Methanogenic archaea and CO2‐dependent methanogenesis on washed rice roots

Abstract

Washed excised roots of rice (Oryza sativa) immediately started to produce CH₄ when they were incubated in phosphate buffer under anoxic conditions (N₂ atmosphere), with initial rates varying between 2 and 70 nmol h⁻¹ g⁻¹ dry weight of root material (mean ± SE: 20.3 ± 5.9 nmol h⁻¹ g⁻¹ dry weight; n = 18). Production of CH₄ continued for at least 500 h, with rates usually decreasing slowly. CH₄ production was not significantly affected by methyl fluoride, an inhibitor of acetoclastic methanogenesis. Less than 0.5% of added [2-¹⁴C]-acetate was converted to ¹⁴CH₄, and conversion of ¹⁴CO₂ to ¹⁴CH₄ indicated that CH₄ was almost exclusively produced from CO₂. Occasionally, however, especially when the roots were incubated without additional buffer, CH₄ production started to accelerate after about 200 h reaching rates of > 100 nmol h⁻¹ g⁻¹ dry weight. Methyl fluoride inhibited methanogenesis by more than 20% only in these cases, and the conversion of ¹⁴CO₂ to ¹⁴CH₄ decreased. These results indicate that CO₂-dependent rather than acetoclastic methanogenesis was primarily responsible for CH₄ production in anoxically incubated rice roots. Determination of most probable numbers of methanogens on washed roots showed highest numbers (10⁶g⁻¹ dry roots) on H₂ and ethanol, i.e. substrates that support CH₄ production from CO₂. Numbers on acetate (10⁵ g⁻¹ dry roots) and methanol (10⁴ g⁻¹ dry roots) were lower.
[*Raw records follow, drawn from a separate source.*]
theorem takeWait_eq_some {present : Bool} {ws rest : List Word} {wait : Option WaitBlock}
    (h : takeWait present ws = some (wait, rest)) :
    rest = ws.drop (blockLength present 2)
      ∧ if present then
          ∃ a a' b, ws[0]? = some a ∧ ws[1]? = some a' ∧ wait = some b ∧ b.readFrom a a'
        else wait = none := by
  match present, ws, h with
  | false, ws, h =>
    cases h
    exact ⟨rfl, rfl⟩
  | true, a :: a' :: rest', h =>
    obtain ⟨event, hevent, hrest⟩ := Option.bind_eq_some_iff.1 h
    cases hrest
    exact ⟨rfl, a, a', _, rfl, rfl, rfl, (byteFin_val hevent).trans (wordByte_zero a),
      wordHigh_toNat a, wordLow_toNat a'⟩

theorem takeLoop_eq_some {present : Bool} {ws rest : List Word} {loop : Option LoopBlock}
    (h : takeLoop present ws = some (loop, rest)) :
    rest = ws.drop (blockLength present 1)
      ∧ if present then ∃ a b, ws[0]? = some a ∧ loop = some b ∧ b.readFrom a
        else loop = none := by
  match present, ws, h with
  | false, ws, h =>
    cases h
    exact ⟨rfl, rfl⟩
  | true, a :: rest', h =>
    obtain ⟨cell, hcell, hrest⟩ := Option.bind_eq_some_iff.1 h
    cases hrest
    exact ⟨rfl, a, _, rfl, rfl, (byteFin_val hcell).trans (wordByte_zero a), wordByte_toNat a 1,
      wordHigh_toNat a⟩

theorem takePost_eq_some {present : Bool} {ws rest : List Word} {post : Option EventId}
    (h : takePost present ws = some (post, rest)) :
    rest = ws.drop (blockLength present 1)
      ∧ if present then ∃ a e, ws[0]? = some a ∧ post = some e ∧ e.val = a.toNat % 256
        else post = none := by
  match present, ws, h with
  | false, ws, h =>
    cases h
    exact ⟨rfl, rfl⟩
  | true, a :: rest', h =>
    obtain ⟨event, hevent, hrest⟩ := Option.bind_eq_some_iff.1 h
    cases hrest
    exact ⟨rfl, a, _, rfl, rfl, (byteFin_val hevent).trans (wordByte_zero a)⟩

/-! ### The level list (R29) -/

/-- A list that is mapped through has each member's image at its member's place. -/
theorem mapM_eq_some_getElem {α β : Type} {f : α → Option β} {l : List α} {l' : List β}
    (h : l.mapM f = some l') :
    l'.length = l.length ∧ ∀ k, ∀ hk : k < l.length, ∃ b, l'[k]? = some b ∧ f l[k] = some b := by
  induction l generalizing l' with
  | nil =>
    cases h
    exact ⟨rfl, fun k hk => absurd hk (Nat.not_lt_zero k)⟩
  | cons a l ih =>
    rw [List.mapM_cons] at h
    obtain ⟨b, hb, h⟩ := Option.bind_eq_some_iff.1 h
    obtain ⟨bs, hbs, h⟩ := Option.bind_eq_some_iff.1 h
    cases h
    obtain ⟨hlen, hget⟩ := ih hbs
    refine ⟨congrArg Nat.succ hlen, fun k hk => ?_⟩
    cases k with
    | zero => exact ⟨b, rfl, hb⟩
    | succ k => exact hget k (Nat.lt_of_succ_lt_succ hk)

/-- Entry k of a level list is the two bytes of half k % 2 of word k / 2 (R29). -/
theorem levelPairs_getElem (ws : List Word) {k : Nat} (h : k < (levelPairs ws).length) :
    ∃ w, ws[k / 2]? = some w
      ∧ (levelPairs ws)[k] = (wordByte w (2 * (k % 2)), wordByte w (2 * (k % 2) + 1)) := by
  induction ws generalizing k with
  | nil => exact absurd h (Nat.not_lt_zero k)
  | cons w ws ih =>
    match k, h with
    | 0, _ => exact ⟨w, rfl, rfl⟩
    | 1, _ => exact ⟨w, rfl, rfl⟩
    | k + 2, h =>
      have hd : (k + 2) / 2 = k / 2 + 1 := by omega
      have hm : (k + 2) % 2 = k % 2 := by omega
      rw [hd, hm]
      exact ih (k := k) (by simpa [levelPairs] using h)

/-- A half of a word holds a channel in its lower byte and a level in its upper one (R29). -/
theorem wordByte_half (w : Word) (i : Nat) :
    (wordByte w (2 * i)).toNat = w.toNat / 65536 ^ i % 256
      ∧ (wordByte w (2 * i + 1)).toNat = w.toNat / 65536 ^ i / 256 % 256 := by
  have hlow : 2 ^ (8 * (2 * i)) = 65536 ^ i := by rw [← Nat.mul_assoc, Nat.pow_mul]
  rw [wordByte_toNat, wordByte_toNat, Nat.mul_succ, Nat.pow_add, hlow, Nat.div_div_eq_div_mul]
  exact ⟨rfl, rfl⟩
Methanogenic consortia enriched on H₂ and ethanol were characterized phylogenetically by comparative sequence analysis of archaeal small-subunit (SSU) ribosomal RNA-encoding genes (rDNA). These sequences showed a high similarity to SSU rDNA clones that had been obtained previously by direct extraction of total DNA from washed rice roots. The SSU rDNA sequences recovered from the H₂/CO₂-using consortium either belonged to a novel lineage of methanogens that grouped within the phylogenetic radiation of the Methanosarcinales and Methanomicrobiales or were affiliated with Methanobacterium bryantii. SSU rDNA sequences retrieved from the ethanol-using consortium either grouped within the genus Methanosarcina or belonged to another novel lineage within the phylogenetic radiation of the Methanosarcinales and Methanomicrobiales. Cultured organisms belonging to either of the two novel lineages have not been reported yet.